▶ WORK TASK
What is the number of lines below that include the string "Memory"? Provide that number alone.

▶ DATA FOR ANALYSIS
———

-- ==== Sys2Proof/Laws/Memory.lean ====
section
/-! SUPPORT. The patch field space: a read after a write, the frame of a write, and the canonical form, which
every operation keeps. -/

namespace Sys2Proof.Machine

/-! Reads after writes. -/

theorem listed_putEntry (m : Patch) (a b : Nat) (w : Word) :
    listed (putEntry a w m) b = if a = b then some w else listed m b := by
  induction m with
  | nil => simp [putEntry, listed]
  | cons e m ih =>
    obtain ⟨c, v⟩ := e
    simp only [putEntry]
    split
    · simp [listed]
    · split
      · rename_i h
        subst h
        by_cases hb : a = b <;> simp [listed, hb]
      · by_cases hc : c = b
        · simp only [listed, hc, if_true]
          rw [if_neg]
          omega
        · simp [listed, hc, ih]

/-- The ids of a list with rising ids lie above the first. -/
theorem above_of_risingIds {a : Nat} {w : Word} {m : Patch} (h : risingIds ((a, w) :: m) = true) :
    ∀ e ∈ m, a < e.1 := by
  induction m generalizing a w with
  | nil => simp
  | cons e m ih =>
    obtain ⟨b, v⟩ := e
    simp only [risingIds, Bool.and_eq_true, decide_eq_true_eq] at h
    intro e he
    rcases List.mem_cons.mp he with rfl | he
    · exact h.1
    · exact Nat.lt_trans h.1 (ih h.2 e he)

theorem risingIds_tail {e : Nat × Word} {m : Patch} (h : risingIds (e :: m) = true) : risingIds m = true := by
  obtain ⟨a, w⟩ := e
  cases m with
  | nil => rfl
  | cons f m =>
    obtain ⟨b, v⟩ := f
    simp only [risingIds, Bool.and_eq_true] at h
    exact h.2

/-- A list rises when its tail does and its first id lies below the tail's. -/
theorem risingIds_cons {a : Nat} {w : Word} {m : Patch} (hm : risingIds m = true) (h : ∀ e ∈ m, a < e.1) :
    risingIds ((a, w) :: m) = true := by
  cases m with
  | nil => rfl
  | cons e m =>
    obtain ⟨b, v⟩ := e
    simp only [risingIds, Bool.and_eq_true, decide_eq_true_eq]
    exact ⟨h (b, v) List.mem_cons_self, hm⟩

theorem listed_none_of_above {m : Patch} {a : Nat} (h : ∀ e ∈ m, a < e.1) : listed m a = none := by
  induction m with
  | nil => rfl
  | cons e m ih =>
    obtain ⟨b, v⟩ := e
    have hb := h (b, v) (by simp)
    simp only at hb
    simp only [listed]
    rw [if_neg (by omega)]
    exact ih fun e he => h e (by simp [he])

theorem listed_dropEntry {m : Patch} (hm : risingIds m = true) (a b : Nat) :
    listed (dropEntry a m) b = if a = b then none else listed m b := by
  induction m with
  | nil => simp [dropEntry, listed]
  | cons e m ih =>
    obtain ⟨c, v⟩ := e
    simp only [dropEntry]
    by_cases hc : c = a
    · subst hc
      simp only [if_true]
      by_cases hb : c = b
      · subst hb
        simp [listed_none_of_above (above_of_risingIds hm)]
      · simp [listed, hb]
    · simp only [hc, if_false, listed, ih (risingIds_tail hm)]
      by_cases hb : c = b
      · subst hb
        simp [Ne.symm hc]
      · simp [hb]

/-- A read after a write to a canonical patch: the payload at the id written, everything else as before. -/
theorem memRead_memWrite {m : Patch} (hm : risingIds m = true) (a b : Nat) (w : Word) :
    memRead (memWrite m a w) b = if a = b then w else memRead m b := by
  unfold memRead memWrite
  by_cases hw : w = resetPayload a
  · rw [if_pos hw, listed_dropEntry hm]
    by_cases hab : a = b
    · subst hab
      simp [hw]
    · simp [hab]
  · rw [if_neg hw, listed_putEntry]
    by_cases hab : a = b <;> simp [hab]

/-! The canonical form. -/

theorem mem_putEntry {m : Patch} {a : Nat} {w : Word} {e : Nat × Word} (h : e ∈ putEntry a w m) :
    e = (a, w) ∨ e ∈ m := by
  induction m with
  | nil => simpa [putEntry] using h
  | cons f m ih =>
    obtain ⟨b, v⟩ := f
    simp only [putEntry] at h
    split at h
    · rcases List.mem_cons.mp h with h | h
      · exact .inl h
      · exact .inr h
    · split at h
      · rcases List.mem_cons.mp h with h | h
        · exact .inl h
        · exact .inr (by simp [h])
      · rcases List.mem_cons.mp h with h | h
        · exact .inr (by simp [h])
        · rcases ih h with h | h
          · exact .inl h
          · exact .inr (by simp [h])

theorem mem_dropEntry {m : Patch} {a : Nat} {e : Nat × Word} (h : e ∈ dropEntry a m) : e ∈ m := by
  induction m with
  | nil => simp [dropEntry] at h
  | cons f m ih =>
    obtain ⟨b, v⟩ := f
    simp only [dropEntry] at h
    split at h
    · simp [h]
    · rcases List.mem_cons.mp h with h | h
      · simp [h]
      · simp [ih h]

theorem risingIds_putEntry {m : Patch} (hm : risingIds m = true) (a : Nat) (w : Word) :
    risingIds (putEntry a w m) = true := by
  induction m with
  | nil => rfl
  | cons e m ih =>
    obtain ⟨b, v⟩ := e
    have hb := above_of_risingIds hm
    simp only [putEntry]
    split
    · rename_i h
      refine risingIds_cons hm fun e he => ?_
      rcases List.mem_cons.mp he with rfl | he
      · exact h
      · exact Nat.lt_trans h (hb e he)
    · split
      · rename_i h
        subst h
        exact risingIds_cons (risingIds_tail hm) hb
      · refine risingIds_cons (ih (risingIds_tail hm)) fun e he => ?_
        rcases mem_putEntry he with rfl | he
        · show b < a
          omega
        · exact hb e he

theorem risingIds_dropEntry {m : Patch} (hm : risingIds m = true) (a : Nat) :
    risingIds (dropEntry a m) = true := by
  induction m with
  | nil => rfl
  | cons e m ih =>
    obtain ⟨b, v⟩ := e
    simp only [dropEntry]
    split
    · exact risingIds_tail hm
    · exact risingIds_cons (ih (risingIds_tail hm)) fun e he => above_of_risingIds hm e (mem_dropEntry he)

theorem Memory.wf_iff {m : Patch} :
    Memory.wf m = true ↔ risingIds m = true ∧ ∀ e ∈ m, assigned e.1 = true ∧ e.2 ≠ resetPayload e.1 := by
  simp [Memory.wf, List.all_eq_true]

/-- A write of an assigned id keeps the canonical form. -/
theorem Memory.wf_memWrite {m : Patch} (hm : Memory.wf m = true) {id : Nat} (hid : assigned id = true) (w : Word) :
    Memory.wf (memWrite m id w) = true := by
  obtain ⟨hr, he⟩ := Memory.wf_iff.mp hm
  refine Memory.wf_iff.mpr ?_
  unfold memWrite
  split
  · exact ⟨risingIds_dropEntry hr id, fun e h => he e (mem_dropEntry h)⟩
  · rename_i hw
    refine ⟨risingIds_putEntry hr id w, fun e h => ?_⟩
    rcases mem_putEntry h with rfl | h
    · exact ⟨hid, hw⟩
    · exact he e h

/-- The patch of the reset state has the canonical form. -/
theorem Memory.wf_reset : Memory.wf State.reset.patch = true := rfl

/-- The patch fields read at reset as their reset payloads. -/
@[simp] theorem memRead_nil (id : Nat) : memRead [] id = resetPayload id := rfl

/-- Two canonical patches that read alike everywhere are equal. -/
theorem Memory.ext_of_wf {m n : Patch} (hm : Memory.wf m = true) (hn : Memory.wf n = true)
    (h : ∀ id, memRead m id = memRead n id) : m = n := by
  obtain ⟨hmr, hme⟩ := Memory.wf_iff.mp hm
  obtain ⟨hnr, hne⟩ := Memory.wf_iff.mp hn
  clear hm hn
  induction m generalizing n with
  | nil =>
    cases n with
    | nil => rfl
    | cons e n =>
      obtain ⟨a, w⟩ := e
      have := h a
      simp only [memRead, listed, if_true, Option.getD_some, Option.getD_none] at this
      exact absurd this.symm (hne (a, w) (by simp)).2
  | cons e m ih =>
    obtain ⟨a, v⟩ := e
    have above := above_of_risingIds hmr
    cases n with
    | nil =>
      have := h a
      simp only [memRead, listed, if_true, Option.getD_some, Option.getD_none] at this
      exact absurd this (hme (a, v) (by simp)).2
    | cons f n =>
      obtain ⟨b, w⟩ := f
      have bove := above_of_risingIds hnr
      have hab : a = b := by
        rcases Nat.lt_trichotomy a b with hlt | heq | hgt
        · have := h a
          rw [memRead, memRead, listed, if_pos rfl, listed_none_of_above] at this
          · exact absurd this (hme (a, v) (by simp)).2
          · intro e he
            rcases List.mem_cons.mp he with rfl | he
            · exact hlt
            · exact Nat.lt_trans hlt (bove e he)
        · exact heq
        · have := h b
          rw [memRead, memRead, listed_none_of_above, listed, if_pos rfl] at this
          · exact absurd this.symm (hne (b, w) (by simp)).2
          · intro e he
            rcases List.mem_cons.mp he with rfl | he
            · exact hgt
            · exact Nat.lt_trans hgt (above e he)
      subst hab
      have hvw : v = w := by simpa [memRead, listed] using h a
      subst hvw
      refine congrArg _ (ih (fun id => ?_) (risingIds_tail hmr) (fun e he => hme e (by simp [he]))
        (risingIds_tail hnr) fun e he => hne e (by simp [he]))
      by_cases hid : a = id
      · subst hid
        unfold memRead
        rw [listed_none_of_above above, listed_none_of_above bove]
      · simpa [memRead, listed, hid] using h id

end Sys2Proof.Machine
end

———

▶ SOLUTION
12